Serial dependence effects using all prior-trial history (unfiltered).

(A) W-bias as a function of n-back lag, comparing high-visibility (solid blue), low-visibility (dashed blue), and all prior trials (yellow). Data pooled across conditions. (B) W-bias decay across n-back lags for each experimental condition (dummy, 1loc, 2loc) using all prior trials. As with the high-visibility prior analysis, biases decayed more rapidly in the 1loc condition, while persisting further back in trial history for the 2loc and dummy conditions. (C) Individual SDE values by condition for SDE-recent (left) and SDE-distant (right). Bars indicate group means; dots represent individual observers. As with the high-visibility prior analysis, recent SDEs were consistent across conditions (dummy: 29 ± 3%; 1loc: 29 ± 2%; 2loc: 28 ± 2%; F(2,47) = 0.08, p = 0.92), whereas distant SDEs were significantly stronger in the 2loc and dummy conditions compared to the 1loc condition (dummy: 12 ± 2%; 1loc: 3 ± 1%; 2loc: 11 ± 1%; F(2,47) = 11.27, p = 0.001). Post-hoc Tukey tests confirmed that SDE-distant was significantly lower in the 1loc condition compared to both the dummy (***p < 0.001) and 2loc (**p < 0.01) conditions. (D) Group-level comparison of learning transfer (blue), SDE-distant (solid red), and SDE-recent (dotted red) across the three experimental conditions (dummy, 1loc, 2loc). Transfer and SDE values are plotted on separate axes, with SDE measures normalized by subtracting the mean of the 1loc condition. Conditions showing greater learning generalization (dummy, 2loc) also exhibited stronger SDE-distant effects. In contrast, SDE-recent was relatively constant across conditions, suggesting that generalization was primarily linked to distant serial dependence. (E) Across observers, learning transfer was not significantly correlated with SDE-distant (r=0.23, p=0.11, N=50), suggesting that using all prior-trial history reduces the effect. (F) SDE-distant values were normalized to the 1-back effect to estimate the temporal decay constant of SDE, reflecting how long biases persisted across trials. Observers with longer decay constants showed greater learning transfer (r=0.35, p=0.012, N=50), similar to the high-visibility prior analysis. (G) No significant correlation was found between SDE-recent and learning transfer (r=-0.16, p=0.27, N=50), suggesting that recent serial dependence does not predict generalization. In E-G, shaded regions denote 95% bootstrap confidence sleeves around the orthogonal regression fit.
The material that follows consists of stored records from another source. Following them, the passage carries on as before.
-- ==== Sys2Proof/Proofs/OrderedTrust.lean ====
section
/-! SUPPORT for the statement that every step keeps the tables ordered: the events of the trust die and the host's registers. -/

namespace Sys2Proof.Machine

section
variable {s s' : State}

theorem State.Tables.ordered (h : s.Tables) : s.mach.Ordered := (State.tables_iff.1 h).1

theorem State.Tables.keys (h : s.Tables) : SMap.wf s.trust.xtsKeys = true := (State.tables_iff.1 h).2

/-- What changes only the package machine, whose tables stay ordered. -/
theorem State.Tables.withMach (h : s.Tables) {m : Mach} (hm : m.Ordered) : State.Tables { s with mach := m } :=
  State.tables_iff.2 ⟨hm, h.keys⟩

theorem State.tables_ite {p : Prop} [Decidable p] (h : s.Tables) (h' : s'.Tables) : (if p then s else s').Tables := by
  split
  · exact h
  · exact h'

theorem State.opened_tables (h : s.Tables) (h' : s'.Tables) : (s.opened s').Tables := State.tables_ite h' h

/-! ### Bring-up -/

/-- The table of pools is ordered when every pool in it is. -/
theorem poolsRising_of_forall {l : SMap Pool} (h : ∀ x ∈ l, x.2.Rising) : PoolsRising l := by
  intro p
  induction l with
  | nil => exact ⟨rfl, rfl⟩
  | cons x l ih =>
    have rest : (SMap.getD l p .reset).Rising := ih fun y hy => h y (List.mem_cons_of_mem _ hy)
    simp only [SMap.getD, SMap.get?]
    split
    · exact h x (List.mem_cons_self ..)
    split
    · exact ⟨rfl, rfl⟩
    · exact rest

/-- A boot pool holds no frame, and no context uses it. -/
theorem bootPools_rising {first d bad} : ∀ x ∈ bootPools first d bad, x.2.Rising := by
  simp [bootPools, Pool.reset, SMap.wf]

theorem packageReset_tables {b} : (packageReset b s).Tables := by
  have booted : PoolsRising (packageReset b s).mach.pools := poolsRising_of_forall fun x hx => by
    obtain ⟨d, -, hd⟩ := List.mem_flatMap.1 hx
    exact bootPools_rising x hd
  obtain ⟨hcores, hctx, hsaved, -, hseqs, hrids, hnums⟩ := reset_tables.ordered
  exact State.tables_iff.2 ⟨⟨hcores, hctx, hsaved, booted, hseqs, hrids, hnums⟩, rfl⟩

theorem topologyCompute_tables (h : s.Tables) {links} : (topologyCompute links s).Tables := by
  simp only [topologyCompute]
  repeat' split
  all_goals exact h

theorem freezeN_tables (h : s.Tables) : (freezeN s).Tables := State.tables_iff.2 ⟨h.ordered, rfl⟩

theorem scanShift_tables (h : s.Tables) {n} : (scanShift n s).Tables := State.tables_ite h h

/-! ### SPDM -/

theorem spdmRespond_tables (h : s.Tables) {version code p1 fixed data next} :
    (spdmRespond version code p1 fixed data next s).Tables := State.opened_tables h h

theorem spdmError_tables (h : s.Tables) {code} : (spdmError code s).Tables := State.opened_tables h h

theorem spdmServe_tables (h : s.Tables) {ok code fixed data next} : (spdmServe ok code fixed data next s).Tables :=
  State.tables_ite (spdmRespond_tables h) (spdmError_tables h)

theorem getMeasurements_tables (h : s.Tables) {data} : (getMeasurements data s).Tables := by
  simp only [getMeasurements]
  split
  · exact spdmError_tables h
  · exact State.tables_ite (spdmError_tables h) (spdmRespond_tables h)

/-! ### Contexts and the mailbox -/

theorem mailReply_tables (h : s.Tables) {status v} : (mailReply status v s).Tables := h

/-- CREATE adds a context and its memory's key. -/
theorem create_tables (h : s.Tables) {a} : (create a s).Tables := by
  have tabled (l : List (Nat × Nat)) : (a.tables.foldl (fun m p => m.writeHome true p.1 1 (Mem.ofBytes [p.2]))
      (l.foldl (fun m p => m.zeroHome true p.1 p.2) s.mach)).Ordered :=
    foldl_ordered (foldl_ordered h.ordered fun m p h => Mach.zeroHome_ordered_iff.2 h) fun m p h =>
      Mach.writeHome_ordered_iff.2 h
  simp only [create]
  refine State.tables_ite (mailReply_tables h) (mailReply_tables (State.tables_iff.2 ⟨?_, SMap.set_wf h.keys _ _⟩))
  obtain ⟨hcores, hctx, rest⟩ := tabled _
  exact ⟨hcores, SMap.set_wf hctx _ _, rest⟩

/-- DESTROY takes the context and its memory's key away. -/
theorem destroy_tables (h : s.Tables) {ctx} : (destroy ctx s).Tables := by
  have torn : (teardown s.trust ctx s.mach).2.Ordered := teardown_ordered h.ordered
  exact State.tables_ite (mailReply_tables h)
    (mailReply_tables (State.tables_iff.2 ⟨Mach.ordered_parts_iff.2 torn, SMap.erase_wf h.keys _⟩))

theorem setcfg_tables (h : s.Tables) {smax fmin cap} : (setcfg smax fmin cap s).Tables := State.tables_ite h h

theorem verify_tables (h : s.Tables) {ctx header leaves sig} : (verify ctx header leaves sig s).Tables := by
  simp only [verify]
  repeat' split
  all_goals exact h

theorem dropm_tables (h : s.Tables) {ctx slot} : (dropm ctx slot s).Tables := by
  unfold dropm
  split <;> exact h

theorem mailRun_tables (h : s.Tables) {c} : (mailRun c s).Tables := by
  unfold mailRun
  split
  · exact mailReply_tables h
  · exact create_tables h
  · exact destroy_tables h
  · exact setcfg_tables h
  · exact verify_tables h
  · exact dropm_tables h

theorem mailboxTurn_tables (h : s.Tables) : (mailboxTurn s).Tables := by
  unfold mailboxTurn
  split
  · exact h
  · refine State.opened_tables h (mailRun_tables ?_)
    exact h

theorem contextLoss_tables (h : s.Tables) : (contextLoss s).Tables := by
  refine State.tables_iff.2 ⟨contextLoss_ordered h.ordered, ?_⟩
  simp only [contextLoss]
  split
  · exact h.keys
  split
  · exact h.keys
  · exact SMap.erase_wf h.keys _

/-! ### The host's registers, power -/

theorem deviceWrite_tables (h : s.Tables) {func off data} : (deviceWrite func off data s).Tables :=
  State.tables_ite h (State.tables_ite (h.withMach (submissionRecord_ordered h.ordered)) h)

theorem powerMonitor_tables (h : s.Tables) {watts} : (powerMonitor watts s).Tables := by
  unfold powerMonitor
  split <;> exact h

theorem moduleController_tables (h : s.Tables) {cap} : (moduleController cap s).Tables := by
  unfold moduleController
  split <;> exact h

end
end Sys2Proof.Machine
end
Simulated bias as a function of lag (trials) for four conditions: (1) high volatility with sticky prior, simulating the dummy condition, (2) low volatility with sticky prior, simulating the 1loc condition, and (3) high volatility without sticky prior, and (4) low volatility without sticky prior.
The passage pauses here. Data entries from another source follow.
-- ==== Sys2Proof/Proofs/OrderedExec.lean ====
section
/-! SUPPORT for the statement that every step keeps the tables ordered: every instruction keeps them. -/

namespace Sys2Proof.Machine

section
variable {s : State}

/-- The next state of an outcome that has one has ordered tables. -/
def KeepsTables (o : Host.Outcome State Fault Refusal) : Prop := ∀ s', o = .next s' → s'.Tables

theorem keepsTables_next (h : s.Tables) : KeepsTables (.next s) := fun _ hs => by cases hs; exact h

theorem attemptAt_trust {s s' : State} {e : Env} {i : Instr} {body : Env → Mach → Chk Mach}
    (hs : attemptAt e i body s = .next s') : s'.trust = s.trust := by
  simp only [attemptAt] at hs
  split at hs <;> cases hs <;> rfl

theorem keepsTables_attemptAt (h : s.Tables) {e : Env} {i : Instr} {body : Env → Mach → Chk Mach}
    (hb : ∀ {m}, m.Ordered → (body e m).Sat Mach.Ordered) : KeepsTables (attemptAt e i body s) := fun s' hs => by
  refine State.tables_iff.2 ⟨attemptAt_ordered h.ordered (fun _ h => hb h) hs, ?_⟩
  rw [attemptAt_trust hs]
  exact h.keys

theorem keepsTables_attempt (h : s.Tables) {i : Instr} {body : Env → Mach → Chk Mach}
    (hb : ∀ {e m}, m.Ordered → (body e m).Sat Mach.Ordered) : KeepsTables (attempt i body s) := keepsTables_attemptAt h hb

theorem keepsTables_attemptNext (h : s.Tables) {i : Instr} {body : Env → Mach → Chk Mach}
    (hb : ∀ {e m}, m.Ordered → (body e m).Sat Mach.Ordered) : KeepsTables (attemptNext i body s) :=
  keepsTables_attempt h fun h => (hb h).bind fun _ h => Chk.sat_ok.2 (Env.advance_ordered h)

/-- A reserved word raises ILLOP, but one of ERRQ.sum's runs its checks (R47 to R49). -/
theorem execIllop_keepsTables (h : s.Tables) {w} : KeepsTables (execIllop w s) := by
  unfold execIllop
  split
  · exact keepsTables_attemptAt h fun h => errqSumBody_ordered h
  · exact keepsTables_attempt h fun h => Chk.sat_error.2 trivial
Condition 3 (dummyP-) reflects pure template-learning SDE (i.e., serial dependence arising from template updates alone). Results averaged across 100 runs (different random seed), 100K trials each. gV = 0.005 for dummy, gV = 0 for 1loc. Compare with Figure 6A in main text.

SDE and learning generalization.

Plotted are re-learning times (in trial units) as a function of bias, for three lags (1, 4, 10), with (top) and without (bottom) sticky priors. The results qualitatively demonstrate the phenomenon observed in the experiments: larger biases correlate with faster re-learning upon stimulus change. Color code represents mean volatility (Q) corresponding to specific relearning-lag pairs.